-- ==== Sys2Proof/Laws/Exec.lean ====
section
/-! SUPPORT. What each command can do, said once: it reports one of its errors, or completes with the
writes of its rule. -/

namespace Sys2Proof.Machine

theorem execNop_eq (s : State) : execNop s = .next (complete s) := rfl

theorem execPack_cases (z : Nat) (s : State) :
    (Config.maxRes < z ∧ execPack z s = .next (raise .invalidResolution s))
      ∨ (z ≤ Config.maxRes ∧ tileInRange z s.xIn s.yIn = false ∧ execPack z s = .next (raise .tileRange s))
      ∨ (z ≤ Config.maxRes ∧ tileInRange z s.xIn s.yIn = true
          ∧ execPack z s = .next (complete (setRes (packIndex z s.xIn s.yIn) s))) := by
  unfold execPack
  split
  · exact .inl ⟨‹_›, rfl⟩
  · split
    · exact .inr (.inl ⟨by omega, ‹_›, rfl⟩)
    · exact .inr (.inr ⟨by omega, by simpa using ‹¬ _ = false›, rfl⟩)

theorem execUnpack_eq (s : State) :
    execUnpack s =
      .next (complete (setFields s.idxIn (setTile (unpackX s.idxIn) (unpackY s.idxIn) s))) := rfl

theorem execCheck_eq (s : State) :
    execCheck s = .next (complete (setFields s.idxIn (setCheckFlags s.idxIn s))) := rfl

theorem execGetres_eq (s : State) : execGetres s = .next (complete (setFields s.idxIn s)) := rfl

theorem execParent_cases (p : Nat) (s : State) :
    ((Config.maxRes < p ∨ resOf s.idxIn < p) ∧ execParent p s = .next (raise .invalidResolution s))
      ∨ (p ≤ Config.maxRes ∧ p ≤ resOf s.idxIn
          ∧ execParent p s = .next (complete (setRes (parentIndex s.idxIn p) s))) := by
  unfold execParent
  split
  · exact .inl ⟨‹_›, rfl⟩
  · exact .inr ⟨by omega, by omega, rfl⟩

theorem execChildren_cases (c : Nat) (s : State) :
    ((Config.maxRes < c ∨ c ≤ resOf s.idxIn) ∧ execChildren c s = .next (raise .invalidResolution s))
      ∨ (c ≤ Config.maxRes ∧ resOf s.idxIn < c
          ∧ execChildren c s =
            .next (complete (armIterator (childBase s.idxIn c) (childCount (c - resOf s.idxIn)) s))) := by
  unfold execChildren
  split
  · exact .inl ⟨‹_›, rfl⟩
  · exact .inr ⟨by omega, by omega, rfl⟩

theorem execNextchild_cases (s : State) :
    (s.cha = false ∧ execNextchild s = .next (raise .noIteration s))
      ∨ (s.cha = true
          ∧ execNextchild s = .next (complete (advanceIterator (setRes (childAt s.chBase s.chK) s)))) := by
  unfold execNextchild
  split
  · exact .inl ⟨‹_›, rfl⟩
  · exact .inr ⟨by simpa using ‹¬ _ = false›, rfl⟩

theorem execMenc_eq (s : State) :
    execMenc s = .next (complete (setRes (interleave (s.xIn.setWidth 64) (s.yIn.setWidth 64)) s)) := rfl

theorem execMdec_eq (s : State) :
    execMdec s =
      .next (complete (setTile ((evenBits s.idxIn).setWidth 32) ((oddBits s.idxIn).setWidth 32) s)) := rfl

/-- A command that gives a next state reported an error and changed nothing else, or completed. -/
theorem exec_raises_or_completes {i : Instr} {s t : State} (h : exec i s = .next t) :
    (∃ e, t = raise e s) ∨ (∃ u, t = complete u ∧ u.errs = s.errs) := by
  cases i with
  | nop => cases h; exact .inr ⟨_, rfl, rfl⟩
  | pack z =>
    rcases execPack_cases z s with ⟨-, e⟩ | ⟨-, -, e⟩ | ⟨-, -, e⟩ <;> cases e.symm.trans h
    · exact .inl ⟨_, rfl⟩
    · exact .inl ⟨_, rfl⟩
    · exact .inr ⟨_, rfl, rfl⟩
  | unpack => cases h; exact .inr ⟨_, rfl, rfl⟩
  | check => cases h; exact .inr ⟨_, rfl, rfl⟩
  | getres => cases h; exact .inr ⟨_, rfl, rfl⟩
  | parent p =>
    rcases execParent_cases p s with ⟨-, e⟩ | ⟨-, -, e⟩ <;> cases e.symm.trans h
    · exact .inl ⟨_, rfl⟩
    · exact .inr ⟨_, rfl, rfl⟩
  | children c =>
    rcases execChildren_cases c s with ⟨-, e⟩ | ⟨-, -, e⟩ <;> cases e.symm.trans h
    · exact .inl ⟨_, rfl⟩
    · exact .inr ⟨_, rfl, rfl⟩
  | nextchild =>
    rcases execNextchild_cases s with ⟨-, e⟩ | ⟨-, e⟩ <;> cases e.symm.trans h
    · exact .inl ⟨_, rfl⟩
    · exact .inr ⟨_, rfl, rfl⟩
  | menc => cases h; exact .inr ⟨_, rfl, rfl⟩
  | mdec => cases h; exact .inr ⟨_, rfl, rfl⟩

/-- No command touches the port or the host's pins. -/
theorem exec_port_frame {i : Instr} {s t : State} (h : exec i s = .next t) :
    t.inReset = s.inReset ∧ t.busy = s.busy ∧ t.rsp = s.rsp ∧ t.hostIn = s.hostIn := by
  cases i with
  | nop => cases h; simp
  | pack z =>
    rcases execPack_cases z s with ⟨-, e⟩ | ⟨-, -, e⟩ | ⟨-, -, e⟩ <;> cases e.symm.trans h <;> simp
  | unpack => cases h; simp
  | check => cases h; simp
  | getres => cases h; simp
  | parent p => rcases execParent_cases p s with ⟨-, e⟩ | ⟨-, -, e⟩ <;> cases e.symm.trans h <;> simp
  | children c => rcases execChildren_cases c s with ⟨-, e⟩ | ⟨-, -, e⟩ <;> cases e.symm.trans h <;> simp
  | nextchild => rcases execNextchild_cases s with ⟨-, e⟩ | ⟨-, e⟩ <;> cases e.symm.trans h <;> simp
  | menc => cases h; simp
  | mdec => cases h; simp

/-- What a command does to the registers does not depend on the port. -/
theorem exec_port_irrelevant (i : Instr) (s : State) (b : Nat) (r : Option Response) (h : List Pins) :
    exec i { s with busy := b, rsp := r, hostIn := h } =
      match exec i s with
      | .next t => .next { t with busy := b, rsp := r, hostIn := h }
      | .fault f => .fault f
      | .refused q => .refused q := by
  cases i with
  | nop => rfl
  | pack z =>
    by_cases h1 : Config.maxRes < z
    · simp only [exec, execPack, h1, if_true]; rfl
    · by_cases h2 : tileInRange z s.xIn s.yIn = false
      · simp only [exec, execPack, h1, h2, if_true, if_false]; rfl
      · simp only [exec, execPack, h1, h2, if_false]; rfl
  | unpack => rfl
  | check => rfl
  | getres => rfl
  | parent p =>
    by_cases h1 : Config.maxRes < p ∨ resOf s.idxIn < p
    · simp only [exec, execParent, h1, if_true]; rfl
    · simp only [exec, execParent, h1, if_false]; rfl
  | children c =>
    by_cases h1 : Config.maxRes < c ∨ c ≤ resOf s.idxIn
    · simp only [exec, execChildren, h1, if_true]; rfl
    · simp only [exec, execChildren, h1, if_false]; rfl
  | nextchild =>
    cases hc : s.cha <;> cases s <;> cases hc <;> rfl
  | menc => rfl
  | mdec => rfl

end Sys2Proof.Machine
end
- - -
Work to be completed: Reproduce the data in full, precisely as given.

Answer section:
-- ==== Sys2Proof/Laws/Exec.lean ====
section
/-! SUPPORT. What each command can do, said once: it reports one of its errors, or completes with the
writes of its rule. -/

namespace Sys2Proof.Machine

theorem execNop_eq (s : State) : execNop s = .next (complete s) := rfl

theorem execPack_cases (z : Nat) (s : State) :
    (Config.maxRes < z ∧ execPack z s = .next (raise .invalidResolution s))
      ∨ (z ≤ Config.maxRes ∧ tileInRange z s.xIn s.yIn = false ∧ execPack z s = .next (raise .tileRange s))
      ∨ (z ≤ Config.maxRes ∧ tileInRange z s.xIn s.yIn = true
          ∧ execPack z s = .next (complete (setRes (packIndex z s.xIn s.yIn) s))) := by
  unfold execPack
  split
  · exact .inl ⟨‹_›, rfl⟩
  · split
    · exact .inr (.inl ⟨by omega, ‹_›, rfl⟩)
    · exact .inr (.inr ⟨by omega, by simpa using ‹¬ _ = false›, rfl⟩)

theorem execUnpack_eq (s : State) :
    execUnpack s =
      .next (complete (setFields s.idxIn (setTile (unpackX s.idxIn) (unpackY s.idxIn) s))) := rfl

theorem execCheck_eq (s : State) :
    execCheck s = .next (complete (setFields s.idxIn (setCheckFlags s.idxIn s))) := rfl

theorem execGetres_eq (s : State) : execGetres s = .next (complete (setFields s.idxIn s)) := rfl

theorem execParent_cases (p : Nat) (s : State) :
    ((Config.maxRes < p ∨ resOf s.idxIn < p) ∧ execParent p s = .next (raise .invalidResolution s))
      ∨ (p ≤ Config.maxRes ∧ p ≤ resOf s.idxIn
          ∧ execParent p s = .next (complete (setRes (parentIndex s.idxIn p) s))) := by
  unfold execParent
  split
  · exact .inl ⟨‹_›, rfl⟩
  · exact .inr ⟨by omega, by omega, rfl⟩

theorem execChildren_cases (c : Nat) (s : State) :
    ((Config.maxRes < c ∨ c ≤ resOf s.idxIn) ∧ execChildren c s = .next (raise .invalidResolution s))
      ∨ (c ≤ Config.maxRes ∧ resOf s.idxIn < c
          ∧ execChildren c s =
            .next (complete (armIterator (childBase s.idxIn c) (childCount (c - resOf s.idxIn)) s))) := by
  unfold execChildren
  split
  · exact .inl ⟨‹_›, rfl⟩
  · exact .inr ⟨by omega, by omega, rfl⟩

theorem execNextchild_cases (s : State) :
    (s.cha = false ∧ execNextchild s = .next (raise .noIteration s))
      ∨ (s.cha = true
          ∧ execNextchild s = .next (complete (advanceIterator (setRes (childAt s.chBase s.chK) s)))) := by
  unfold execNextchild
  split
  · exact .inl ⟨‹_›, rfl⟩
  · exact .inr ⟨by simpa using ‹¬ _ = false›, rfl⟩

theorem execMenc_eq (s : State) :
    execMenc s = .next (complete (setRes (interleave (s.xIn.setWidth 64) (s.yIn.setWidth 64)) s)) := rfl

theorem execMdec_eq (s : State) :
    execMdec s =
      .next (complete (setTile ((evenBits s.idxIn).setWidth 32) ((oddBits s.idxIn).setWidth 32) s)) := rfl

/-- A command that gives a next state reported an error and changed nothing else, or completed. -/
theorem exec_raises_or_completes {i : Instr} {s t : State} (h : exec i s = .next t) :
    (∃ e, t = raise e s) ∨ (∃ u, t = complete u ∧ u.errs = s.errs) := by
  cases i with
  | nop => cases h; exact .inr ⟨_, rfl, rfl⟩
  | pack z =>
    rcases execPack_cases z s with ⟨-, e⟩ | ⟨-, -, e⟩ | ⟨-, -, e⟩ <;> cases e.symm.trans h
    · exact .inl ⟨_, rfl⟩
    · exact .inl ⟨_, rfl⟩
    · exact .inr ⟨_, rfl, rfl⟩
  | unpack => cases h; exact .inr ⟨_, rfl, rfl⟩
  | check => cases h; exact .inr ⟨_, rfl, rfl⟩
  | getres => cases h; exact .inr ⟨_, rfl, rfl⟩
  | parent p =>
    rcases execParent_cases p s with ⟨-, e⟩ | ⟨-, -, e⟩ <;> cases e.symm.trans h
    · exact .inl ⟨_, rfl⟩
    · exact .inr ⟨_, rfl, rfl⟩
  | children c =>
    rcases execChildren_cases c s with ⟨-, e⟩ | ⟨-, -, e⟩ <;> cases e.symm.trans h
    · exact .inl ⟨_, rfl⟩
    · exact .inr ⟨_, rfl, rfl⟩
  | nextchild =>
    rcases execNextchild_cases s with ⟨-, e⟩ | ⟨-, e⟩ <;> cases e.symm.trans h
    · exact .inl ⟨_, rfl⟩
    · exact .inr ⟨_, rfl, rfl⟩
  | menc => cases h; exact .inr ⟨_, rfl, rfl⟩
  | mdec => cases h; exact .inr ⟨_, rfl, rfl⟩

/-- No command touches the port or the host's pins. -/
theorem exec_port_frame {i : Instr} {s t : State} (h : exec i s = .next t) :
    t.inReset = s.inReset ∧ t.busy = s.busy ∧ t.rsp = s.rsp ∧ t.hostIn = s.hostIn := by
  cases i with
  | nop => cases h; simp
  | pack z =>
    rcases execPack_cases z s with ⟨-, e⟩ | ⟨-, -, e⟩ | ⟨-, -, e⟩ <;> cases e.symm.trans h <;> simp
  | unpack => cases h; simp
  | check => cases h; simp
  | getres => cases h; simp
  | parent p => rcases execParent_cases p s with ⟨-, e⟩ | ⟨-, -, e⟩ <;> cases e.symm.trans h <;> simp
  | children c => rcases execChildren_cases c s with ⟨-, e⟩ | ⟨-, -, e⟩ <;> cases e.symm.trans h <;> simp
  | nextchild => rcases execNextchild_cases s with ⟨-, e⟩ | ⟨-, e⟩ <;> cases e.symm.trans h <;> simp
  | menc => cases h; simp
  | mdec => cases h; simp

/-- What a command does to the registers does not depend on the port. -/
theorem exec_port_irrelevant (i : Instr) (s : State) (b : Nat) (r : Option Response) (h : List Pins) :
    exec i { s with busy := b, rsp := r, hostIn := h } =
      match exec i s with
      | .next t => .next { t with busy := b, rsp := r, hostIn := h }
      | .fault f => .fault f
      | .refused q => .refused q := by
  cases i with
  | nop => rfl
  | pack z =>
    by_cases h1 : Config.maxRes < z
    · simp only [exec, execPack, h1, if_true]; rfl
    · by_cases h2 : tileInRange z s.xIn s.yIn = false
      · simp only [exec, execPack, h1, h2, if_true, if_false]; rfl
      · simp only [exec, execPack, h1, h2, if_false]; rfl
  | unpack => rfl
  | check => rfl
  | getres => rfl
  | parent p =>
    by_cases h1 : Config.maxRes < p ∨ resOf s.idxIn < p
    · simp only [exec, execParent, h1, if_true]; rfl
    · simp only [exec, execParent, h1, if_false]; rfl
  | children c =>
    by_cases h1 : Config.maxRes < c ∨ c ≤ resOf s.idxIn
    · simp only [exec, execChildren, h1, if_true]; rfl
    · simp only [exec, execChildren, h1, if_false]; rfl
  | nextchild =>
    cases hc : s.cha <;> cases s <;> cases hc <;> rfl
  | menc => rfl
  | mdec => rfl

end Sys2Proof.Machine
end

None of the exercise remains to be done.